If physicians expect abuse, many will abruptly cut patients off from further prescriptions, forcing users to the street where they can purchase prescription opioids at a significant markup, Hool said.
While prices vary, a single pill of oxycodone can fetch $30 on the street, Fias said. It’s not uncommon for heavy opioid users to consume six or more pills a day. At street prices, it doesn’t take long before the costs of maintaining an opioid addiction become unsustainable, leading people to harder, but cheaper drugs like heroin.
Compared to prescription drugs, a 200 milligram package of heroin — typically packaged in a folded lottery ticket — costs roughly $20. Injection size varies widely among users: Some inject that amount a couple of times per week, while heavy users could use 500 milligrams at a time, once or twice a day, according to Hool.
As the opioid epidemic has grown in recent years, street drugs like heroin also have become more potent, Fias said. In 1981, the average purity level of heroin was 10 percent, but it increased to 40 percent in the late 1990s. Now, it’s not uncommon to find heroin at 80 percent purity, if not higher grades.
Coupled with the higher potency, dealers started to cut the drug with even more powerful synthetic opioids such as fentanyl and carfentanil. On its own, heroin is roughly three times stronger than morphine, the drug from which it is derived. By comparison, fentanyl and carfentanil can reach 10,000 times the potency of morphine, according to reports.

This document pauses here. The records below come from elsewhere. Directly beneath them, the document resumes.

/-- The grant of a READY walk slot (R77, R129): the older one, ahead of every lane; it takes the FREE id named, or the lowest where
none is named (log 9), and issues one full beat at the entry's address. With its index beyond the entry count it ends without
a read: every waiter fails with TRANSLATION_FAULT and leaves the waiting list too (R28, R75), one TABLE_RANGE names the first
of them, and the walk slot takes the next index (R76). A failing WRITE gives its units back to its lane's credit (R93, R102,
R103): the grant rule sees the session as it stood, before the fault's action can suspend the lane (log 7). A failing head is
answered (R35). No grant is made without a FREE id, nor with no candidate at all, where there is no choice either (log 31). -/
def Obligations.WalksAreGrantedFirst : Prop :=
  ∀ (w : WalkNo) (x : Walk) (ids : List MemId) (s : State),
    let read := fun i : MemId =>
      { s with
        xlat := { s.xlat with walks := s.xlat.walks.set w (some { x with reading := true }) }
        port :=
          { s.port with
            ids := s.port.ids.set i
              (.inUse (.walk w) s.portRow.timeout
                ⟨.read, BitVec.ofNat 36 (s.portRow.tableBase * 4096 + x.index * 8), [0xFF], []⟩) } }
    let gone := fun l : Lane => x.waiters.filterMap fun p => if p.lane = l then (s.lane l).slot? p.tag else none
    (s.walkFirst w x → x.index < s.portRow.entryCount →
      (∀ i, s.memId i = .free → exec (.grant [i]) s = .next (read i))
      ∧ (∀ i, s.memId i = .free → (∀ j, j < i → s.memId j ≠ .free) → exec (.grant []) s = .next (read i))
      ∧ ((∀ i, s.memId i ≠ .free) → exec (.grant ids) s = .next s))
    ∧ (s.walkFirst w x → s.portRow.entryCount ≤ x.index → s.mgmt.stage = .none →
        (x.waiters = [] → s.nextStands w [] → exec (.grant ids) s = .next { s with xlat := s.xlat.nextIndex w })
        ∧ (s.waitersStand x.waiters → TagLaw s → ∃ t : State, exec (.grant ids) s = .next t
            ∧ (∀ l, (t.lane l).tags = (s.lane l).tags) ∧ t.port = s.port ∧ t.classes = s.classes ∧ t.link = s.link
            ∧ t.mgmt = s.mgmt ∧ t.xlat.cache = s.xlat.cache
            ∧ (∀ p ∈ x.waiters, ∀ q, (s.lane p.lane).slot? p.tag = some q →
                (t.lane p.lane).slot? p.tag = some
                    { q with
                      stage := .complete
                      status := some .translationFault
                      pieces := q.pieces.modify (if p.upper then 1 else 0) fun y => { y with xlat := .failed }
                      held := [] }
                  ∧ t.noWaiterOf p.lane p.tag)
            ∧ (∀ l tag, (∀ p ∈ x.waiters, ¬(p.lane = l ∧ p.tag = tag)) →
                (t.lane l).slot? tag = (s.lane l).slot? tag)
            ∧ (∀ a, t.area a = (s.area a).without (x.waiters.filterMap fun p =>
                if (s.agent p.lane).area = a then (s.lane p.lane).slot? p.tag else none))
            ∧ (∀ l, s.aloneInArea l → (t.lane l).credit = (s.creditAfter l (gone l)).1
                ∧ (t.lane l).creditWaiting = (s.creditAfter l (gone l)).2)
            ∧ s.headsAnswered t gone
            ∧ (x.waiters = [] → t.faults = s.faults)
            ∧ (∀ p ps q, x.waiters = p :: ps → (s.lane p.lane).slot? p.tag = some q →
                t.faults = s.faults.take (s.mgmt.claim == .claimed) s.timebase
                  { cause := .tableRange, lane := some p.lane, tag := some p.tag, link := some q.address })
            ∧ (s.nextStands w x.waiters → t.walk w = (s.xlat.nextIndex w).walks[w]
                ∧ t.xlat.waiting = (s.xlat.nextIndex w).waiting ∧ t.xlat.nextAge = (s.xlat.nextIndex w).nextAge)))
    ∧ (s.noReadyWalk → s.laneChoice = none → exec (.grant ids) s = .next s)

/-- The last outcome of a slot in a lane that is not SILENT (R31 to R34, R93, R96, R97, R124 to R126): the id becomes FREE, or
QUARANTINED at a timeout; the slot is COMPLETE with the worst status of its pieces; a WRITE gives its units back, a READ
fills them with the masked bytes or gives them back, and the counts of its area follow; the grant rule then sees the ungranted
space of an ACTIVE lane (R102), before the fault's action can suspend it (log 7); the port's fault names the address, the lane
and the tag. -/
def Obligations.TheLastOutcomeCompletesTheSlot : Prop :=
  ∀ (i : MemId) (o : Outcome) (beats : List Beat) (ref : PieceRef) (timer : Nat) (txn : Transaction) (q : Slot) (p : Piece)
    (s : State),
    let l := ref.lane
    let r := s.lane l
    let a := (s.agent l).area
    let area := s.area a
    let row := if ref.upper then 1 else 0
    let start := if ref.upper then (q.pieces.head?.map (·.length)).getD 0 else 0
    let status : PieceStatus := match o with
      | .response .ok => .ok
      | .response .corrected => .corrected
      | .response .failed => .failed
      | .response .noTarget => .noTarget
      | .timeout => .timeout
    let command := match o with
      | .response st => Instr.memoryResponse i st beats
      | .timeout => Instr.responseTimeout i
    let pieces := q.pieces.modify row fun p => { p with status := status, memId := none }
    let any := fun st : PieceStatus => ∃ p ∈ pieces, p.status = st
    let fault := fun c : Cause =>
      s.faults.take (s.mgmt.claim == .claimed) s.timebase
        { cause := c, lane := some l, tag := some ref.tag, mem := some txn.address }
    let bytes := maskedBytes txn.masks beats
    let filled := (q.held.filter (·.filled)).length
    let unfilled := (q.held.filter fun u => !u.filled).length
    let occupied := area.writeOccupied - q.held.length
    let free := area.row.writeUnits - (occupied + r.credit)
    let granted := q.dir = .write ∧ r.session = .active ∧ 0 < free
      ∧ ((s.agent l).quantum ≤ free ∨ (occupied = 0 ∧ r.credit = 0))
    s.memId i = .inUse (.piece ref) timer txn → r.slot? ref.tag = some q → r.tags.Nodup → q.stage = .issued →
    q.pieces[row]? = some p → (∀ k (x : Piece), q.pieces[k]? = some x → k ≠ row → x.status ≠ .pending) →
    r.drain ≠ .silent → s.mgmt.stage = .none → txn.dir = q.dir → 0 < p.length →
    ∃ t q', exec command s = .next t ∧ (t.lane l).slot? ref.tag = some q' ∧ (t.lane l).tags = r.tags
      ∧ q'.stage = .complete ∧ q'.pieces = pieces
      ∧ (any .timeout → q'.status = some .timeout)
      ∧ (¬any .timeout → any .failed ∨ any .noTarget → q'.status = some .memoryFault)
      ∧ (¬any .timeout → ¬any .failed → ¬any .noTarget → any .corrected → q'.status = some .corrected)
      ∧ ((∀ x ∈ pieces, x.status = .ok) → q'.status = some .ok)
      ∧ (t.lane l).issued = r.issued - 1
      ∧ t.memId i = (match o with | .response _ => .free | .timeout => .quarantined)
      ∧ (∀ j, j ≠ i → t.memId j = s.memId j)
      ∧ (status = .ok → t.faults = s.faults) ∧ (status = .corrected → t.faults = fault .memCorrected)
      ∧ (status = .failed → t.faults = fault .memFailed) ∧ (status = .noTarget → t.faults = fault .memNoTarget)
      ∧ (status = .timeout → t.faults = fault .memTimeout)
      ∧ (r.slots.head? = some q → r.noAnswer → (t.lane l).stream = r.stream ++ [.answer ref.tag])
      ∧ (∀ h, r.slots.head? = some h → h ≠ q → h.stage ≠ .complete ∨ ¬r.noAnswer → (t.lane l).stream = r.stream)
      ∧ (q.dir = .write → q'.held = [] ∧ t.area a = { area with writeOccupied := occupied })
      ∧ (granted → (t.lane l).credit = r.credit + free
          ∧ (t.lane l).creditWaiting = some (r.creditWaiting.getD 0 + free))
      ∧ (¬granted → (t.lane l).credit = r.credit ∧ (t.lane l).creditWaiting = r.creditWaiting)
      ∧ (q.dir = .read → (q'.status ≠ some .ok ∧ q'.status ≠ some .corrected) → q'.held = []
          ∧ t.area a =
            { area with readReserved := area.readReserved - unfilled, readFilled := area.readFilled - filled })
      ∧ (q.dir = .read → q'.status = some .ok ∨ q'.status = some .corrected →
          (∀ u ∈ q'.held, u.filled = true)
          ∧ t.area a =
            { area with
              readReserved := area.readReserved - unfilled
              readFilled := area.readFilled + (q'.held.length - filled) }
          ∧ (∀ k (u : HeldUnit), q.held[k]? = some u → start / 64 ≤ k → k ≤ (start + p.length - 1) / 64 →
              ⟨u.unit, true⟩ ∈ q'.held)
          ∧ ((q.held.map (·.unit)).Nodup → q'.held.map (·.unit) = q.held.map (·.unit) →
              ∀ k (u : HeldUnit) b, bytes[k]? = some b → q.held[(start + k) / 64]? = some u →
                Memory.read t.staging (u.unit * 64 + (start + k) % 64) = some b))
      ∧ (∀ b, b ≠ a → t.area b = s.area b)
      ∧ (∀ k, k ≠ l → t.lane k = s.lane k) ∧ t.classes = s.classes ∧ t.link = s.link ∧ t.mgmt = s.mgmt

For an unexpecting or inexperienced drug user, the introduction of these two substances can prove extremely deadly. Many of the recent overdose deaths can be attributed to the presence of fentanyl or carfentanil, sources said.
“Heroin is not being produced by a pharmaceutical company. You get adulterants, you get things like fentanyl, which increases the potency exponentially,” Hool said. “Now (people) become a huge risk for overdose and it all started with something pretty benign. I had a surgery, broke a bone, got hurt somehow, got in a car accident — that’s what’s happening.”
THE PATH FORWARD
Overall, most sources interviewed for this report noted that employers — and society as a whole — are failing to do enough to curb the outbreak of opioid-related deaths. While opioid addiction is often seen as a deeply personal issue, employers are not immune to its effects on their workforce.

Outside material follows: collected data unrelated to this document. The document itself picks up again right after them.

/-- The laws of the down link hold after an operation on traffic. -/
theorem Inner.downLaw {s t : State} (a : Inner s t) (h : DownLaw s) : DownLaw t := by
  intro hd
  have hs : s.linkUp = false := by unfold State.linkUp at hd ⊢; rw [← a.link]; exact hd
  obtain ⟨h1, h2, h3, h4⟩ := h hs
  refine ⟨by rw [a.link]; exact h1, by rw [a.link]; exact h2, ?_, fun ho => ?_⟩
  · cases e : s.mgmt.op with
    | none => rw [a.replyOp e]; exact h3
    | some o => rw [a.reply (h4 (by simp [e]))]; exact h3
  · rw [a.forfeit]; exact h4 (a.opSome ho)

theorem forEach_inner {α : Type} (f : α → State → State) (h : ∀ x s, Inner s (f x s)) (xs : List α) (s : State) :
    Inner s (forEach xs f s) :=
  forEach_rel Inner Inner.refl (fun _ _ _ => Inner.trans) f h xs s

/-! ### The updates -/

/-- What an update of a lane's record keeps. -/
structure LaneKept (r q : LaneState) : Prop where
  number : q.number = r.number
  tags : q.tags.Sublist r.tags
  drain : r.drainLaw → q.drainLaw

theorem inner_updLane (s : State) (l : Lane) (f : LaneState → LaneState) (h : LaneKept (s.lane l) (f (s.lane l))) :
    Inner s (s.updLane l f) where
  pending := rfl
  timebase := rfl
  link := rfl
  faults := rfl
  agents := rfl
  windows := rfl
  portRow := rfl
  claim := rfl
  strapped := rfl
  confirmTimer := rfl
  manager := rfl
  locked := rfl
  forfeit := rfl
  opSome := id
  reply _ := rfl
  replyOp _ := rfl
  areaRow _ := rfl
  classRow _ := rfl
  number k := by rw [updLane_lane]; split
                 · subst k; exact h.number
                 · rfl
  tags k := by rw [updLane_lane]; split
               · subst k; exact h.tags
               · exact List.Sublist.refl _
  drain k hk := by rw [updLane_lane]; split
                   · subst k; exact h.drain hk
                   · exact hk
  openLaw _ := id
  cache := id
  staging := id

theorem inner_updArea (s : State) (a : Fin 16) (f : Area → Area) (h : (f (s.area a)).row = (s.area a).row) :
    Inner s (s.updArea a f) := by
  refine { Inner.refl s with areaRow := fun b => ?_ }
  rw [updArea_area]; split
  · subst b; exact h
  · rfl

theorem inner_updClass (s : State) (c : ClassNo) (f : BudgetClass → BudgetClass)
    (h : (f (s.cls c)).row = (s.cls c).row) (ho : (s.cls c).openLaw → (f (s.cls c)).openLaw) :
    Inner s (s.updClass c f) := by
  refine { Inner.refl s with classRow := fun d => ?_, openLaw := fun d hd => ?_ }
  · rw [updClass_cls]; split
    · subst d; exact h
    · rfl
  · rw [updClass_cls]; split
    · subst d; exact ho hd
    · exact hd

theorem inner_withXlat (s : State) (f : Translation → Translation)
    (h : s.xlat.cache.length ≤ 32 → (f s.xlat).cache.length ≤ 32) : Inner s (s.withXlat f) :=
  { Inner.refl s with cache := h }

theorem inner_withPort (s : State) (f : MemoryPort → MemoryPort) : Inner s (s.withPort f) :=
  { Inner.refl s with }

theorem inner_setId (s : State) (i : MemId) (x : IdState) : Inner s (s.setId i x) := inner_withPort s _

theorem inner_setWalk (s : State) (w : WalkNo) (x : Option Walk) : Inner s (s.setWalk w x) :=
  inner_withXlat s _ id

theorem inner_useFree (s : State) (n : Nat) : Inner s (s.useFree n) := { Inner.refl s with }

theorem inner_withStaging (s : State) (f : Memory → Memory)
    (h : Memory.wf s.staging = true → Memory.wf (f s.staging) = true) : Inner s (s.withStaging f) :=
  { Inner.refl s with staging := h }

/-! ### Records of lanes -/

theorem LaneKept.refl (r : LaneState) : LaneKept r r := ⟨rfl, List.Sublist.refl _, id⟩

theorem LaneKept.trans {r q p : LaneState} (a : LaneKept r q) (b : LaneKept q p) : LaneKept r p :=
  ⟨b.number.trans a.number, b.tags.trans a.tags, fun h => b.drain (a.drain h)⟩

@[simp] theorem updSlot_tags (r : LaneState) (tag : Tag) (f : Slot → Slot) (h : ∀ q, (f q).tag = q.tag) :
    (r.updSlot tag f).tags = r.tags := by
  unfold LaneState.updSlot LaneState.tags
  rw [List.map_map]
  apply List.map_congr_left
  intro q _
  simp only [Function.comp]
  split
  · exact h q
  · rfl

theorem updSlot_kept (r : LaneState) (tag : Tag) (f : Slot → Slot) (h : ∀ q, (f q).tag = q.tag) :
    LaneKept r (r.updSlot tag f) :=
  ⟨rfl, by rw [updSlot_tags r tag f h], id⟩

theorem dropSlot_kept (r : LaneState) (tag : Tag) : LaneKept r (r.dropSlot tag) :=
  ⟨rfl, (List.filter_sublist).map _, id⟩

theorem leaveIssued_kept (r : LaneState) (q : Slot) : LaneKept r (r.leaveIssued q) := by
  unfold LaneState.leaveIssued
  split
  · exact ⟨rfl, List.Sublist.refl _, id⟩
  · exact LaneKept.refl r

theorem detach_kept (r : LaneState) : LaneKept r r.detach :=
  ⟨rfl, List.Sublist.refl _, fun _ => by simp [LaneState.detach, LaneState.drainLaw]⟩

/-! ### Slots -/

theorem updSlot_inner (s : State) (l : Lane) (tag : Tag) (f : Slot → Slot) (h : ∀ q, (f q).tag = q.tag) :
    Inner s (s.updSlot l tag f) :=
  inner_updLane s l _ (updSlot_kept _ tag f h)

theorem updPiece_inner (s : State) (p : PieceRef) (f : Piece → Piece) : Inner s (s.updPiece p f) :=
  updSlot_inner s p.lane p.tag _ fun _ => rfl

theorem handItem_inner (l : Lane) (x : StreamItem) (s : State) : Inner s (handItem l x s) :=
  inner_updLane s l _ ⟨rfl, List.Sublist.refl _, id⟩

theorem handAnswer_inner (l : Lane) (s : State) : Inner s (handAnswer l s) := by
  unfold handAnswer
  split
  · split
    · exact handItem_inner l _ s
    · exact Inner.refl s
  · exact Inner.refl s

theorem grantRule_inner (l : Lane) (s : State) : Inner s (grantRule l s) := by
  unfold grantRule
  split
  · exact inner_updLane s l _ ⟨rfl, List.Sublist.refl _, id⟩
  · exact Inner.refl s

theorem releaseUnits_inner (l : Lane) (tag : Tag) (gone : HeldUnit → Bool) (s : State) :
    Inner s (releaseUnits l tag gone s) := by
  unfold releaseUnits
  split
  · exact Inner.refl s
  · rename_i q _
    have h1 : Inner s ((s.updSlot l tag fun q => { q with held := q.held.filter fun u => !gone u }).withStaging fun m =>
        ((q.held.filter gone).map (·.unit)).foldl Memory.dropUnit m) :=
      (updSlot_inner s l tag (fun q => { q with held := q.held.filter fun u => !gone u }) fun _ => rfl).trans
        (inner_withStaging _ _ fun h => Memory.dropUnits_wf h _)
    dsimp only
    split
    · exact (h1.trans (inner_updArea _ _ _ rfl)).trans (grantRule_inner _ _)
    · exact h1.trans (inner_updArea _ _ _ rfl)

theorem reserveUnits_inner (l : Lane) (tag : Tag) (n : Nat) (s : State) : Inner s (reserveUnits l tag n s) := by
  unfold reserveUnits
  exact (updSlot_inner _ _ _ _ (by intro _; rfl)).trans (inner_updArea _ _ _ rfl)

theorem fillPiece_inner (l : Lane) (tag : Tag) (upper : Bool) (masks : List (BitVec 8)) (beats : List Beat)
    (s : State) : Inner s (fillPiece l tag upper masks beats s) := by
  unfold fillPiece
  split
  · exact Inner.refl s
  · split
    · exact Inner.refl s
    · dsimp only
      exact ((updSlot_inner s l tag _ (by intro _; rfl)).trans
        (inner_withStaging _ _ fun h => Memory.put_wf h _ _ _)).trans (inner_updArea _ _ _ rfl)

/-! ### Walks -/

theorem dropWaiters_inner (l : Lane) (tag : Tag) (s : State) : Inner s (dropWaiters l tag s) :=
  inner_withXlat s _ id

theorem takeIndex_inner (w : WalkNo) (s : State) : Inner s (takeIndex w s) := by
  unfold takeIndex
  split
  · exact inner_withXlat s _ id
  · exact Inner.refl s

theorem takeIndexes_inner (s : State) : Inner s (takeIndexes s) := forEach_inner _ takeIndex_inner _ s

theorem joinWaiters_inner (index : Nat) (p : PieceRef) (s : State) : Inner s (joinWaiters index p s) := by
  unfold joinWaiters
  split
  · exact inner_setWalk s _ _
  · refine inner_withXlat s _ fun h => ?_
    split <;> exact h

/-! ### RESTART -/

theorem settleOp_inner (s : State) : Inner s (settleOp s) := by
  unfold settleOp
  split
  · rename_i o ho
    split
    · split
      · exact { Inner.refl s with opSome := (fun h => by cases h), reply := fun _ => rfl, replyOp := fun _ => rfl }
      · split
        · rename_i hf _
          exact { Inner.refl s with
            opSome := fun h => by cases h
            reply := fun h => absurd h hf
            replyOp := fun h => by rw [h] at ho; cases ho }
        · exact Inner.refl s
    · exact Inner.refl s
  · exact Inner.refl s

theorem endOp_inner (s : State) : Inner s (endOp s) := by
  unfold endOp
  refine Inner.trans (t := s.withMgmt fun m => { m with op := m.op.map fun o => { o with ended := true } }) ?_
    (settleOp_inner _)
  exact { Inner.refl s with opSome := fun h => by simpa using h }

theorem reopened_openLaw (c : BudgetClass) : c.reopened.openLaw := fun _ => ⟨rfl, rfl⟩

theorem finalChange_inner (s : State) : Inner s (finalChange s) := by
  unfold finalChange
  refine Inner.trans ?_ (endOp_inner _)
  refine { Inner.refl s with classRow := fun c => ?_, openLaw := fun c _ => ?_, cache := fun _ => by simp }
  · simp [State.cls, BudgetClass.reopened]
  · have : (State.cls { s with
      port := { s.port with ids := mapVec IdState.released s.port.ids, run := none }
      xlat := { s.xlat with cache := [], walks := mapVec readyFreed s.xlat.walks }
      classes := mapVec BudgetClass.reopened s.classes
      mgmt := { s.mgmt with restarts := s.mgmt.restarts + 1, stage := .none } } c) = (s.cls c).reopened := by
      simp [State.cls]
    rw [this]
    exact reopened_openLaw _

theorem restartMemory_inner (s : State) : Inner s (restartMemory s) := by
  unfold restartMemory
  split
  · exact finalChange_inner s
  · exact Inner.refl s

theorem setStage_inner (s : State) (x : RestartStage) : Inner s (s.withMgmt fun m => { m with stage := x }) :=
  { Inner.refl s with }

theorem restartProgress_inner (s : State) : Inner s (restartProgress s) := by
  unfold restartProgress
  split
  · exact (setStage_inner s _).trans (restartMemory_inner _)
  · exact restartMemory_inner s

/-! ### Slots and drains -/

theorem enterDetached_inner (l : Lane) (s : State) : Inner s (enterDetached l s) := by
  unfold enterDetached
  refine Inner.trans (inner_updLane s l _ (detach_kept _)) ?_
  dsimp only
  split
  · exact (endOp_inner _).trans (restartProgress_inner _)
  · exact restartProgress_inner _

theorem closeDrain_inner (l : Lane) (s : State) : Inner s (closeDrain l s) := by
  unfold closeDrain
  split
  · exact enterDetached_inner l s
  · exact Inner.refl s

theorem completeSlot_inner (l : Lane) (tag : Tag) (st : RespStatus) (s : State) :
    Inner s (completeSlot l tag st s) := by
  unfold completeSlot
  split
  · exact Inner.refl s
  · exact (((inner_updLane s l _ ((leaveIssued_kept _ _).trans (updSlot_kept _ _ _ (by intro _; rfl)))).trans
      (dropWaiters_inner l tag _)).trans (releaseUnits_inner l tag _ _)).trans (handAnswer_inner l _)

theorem discardSlot_inner (l : Lane) (tag : Tag) (s : State) : Inner s (discardSlot l tag s) := by
  unfold discardSlot
  split
  · exact Inner.refl s
  · exact ((dropWaiters_inner l tag s).trans (releaseUnits_inner l tag _ _)).trans
      (inner_updLane _ l _ ((leaveIssued_kept _ _).trans (dropSlot_kept _ _)))

theorem freeSlot_inner (l : Lane) (tag : Tag) (s : State) : Inner s (freeSlot l tag s) := by
  unfold freeSlot
  exact (releaseUnits_inner l tag _ s).trans (inner_updLane _ l _ (dropSlot_kept _ _))

theorem afterLeaving_inner (l : Lane) (s : State) : Inner s (afterLeaving l s) :=
  (handAnswer_inner l s).trans (closeDrain_inner l _)

theorem openAnswered_inner (l : Lane) (leaveTag : Tag) (s : State) : Inner s (openAnswered l leaveTag s) := by
  unfold openAnswered
  exact ((inner_updLane s l _ ⟨rfl, List.Sublist.refl _, fun _ => by simp [LaneState.drainLaw]⟩).trans
    (forEach_inner _ (fun tag s => completeSlot_inner l tag _ s) _ _)).trans (closeDrain_inner l _)

theorem silence_inner (l : Lane) (s : State) : Inner s (silence l s) := by
  unfold silence
  exact ((inner_updLane s l _ ⟨rfl, List.Sublist.refl _, fun _ => by simp [LaneState.drainLaw]⟩).trans
    (forEach_inner _ (discardSlot_inner l) _ _)).trans (closeDrain_inner l _)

Instead of ignoring the problem, Hool and others hope other companies train their employees on overdose prevention and care, as well as stock rescue kits with naloxone on site.
Ideally, Hool would like to see employers set aside funding and resources to support employees through medical detoxification and other recovery programs.
“They’re going to end up with a great employee who is extremely loyal,” Hool said. “People who are using tend to be above average kind of people.”
Restaurateur Zeiser plans to mandate opioid training through The Red Project for all of his managers going forward.
“When it comes to human life, I don’t think I’m a good human if I’m sweeping something under (the rug) because I think I’m going to get in trouble,” he said. “I think it’s a duty of all of us, whether you’re an owner, an employee or just a friend. You have to take ownership of this because it affects us all.”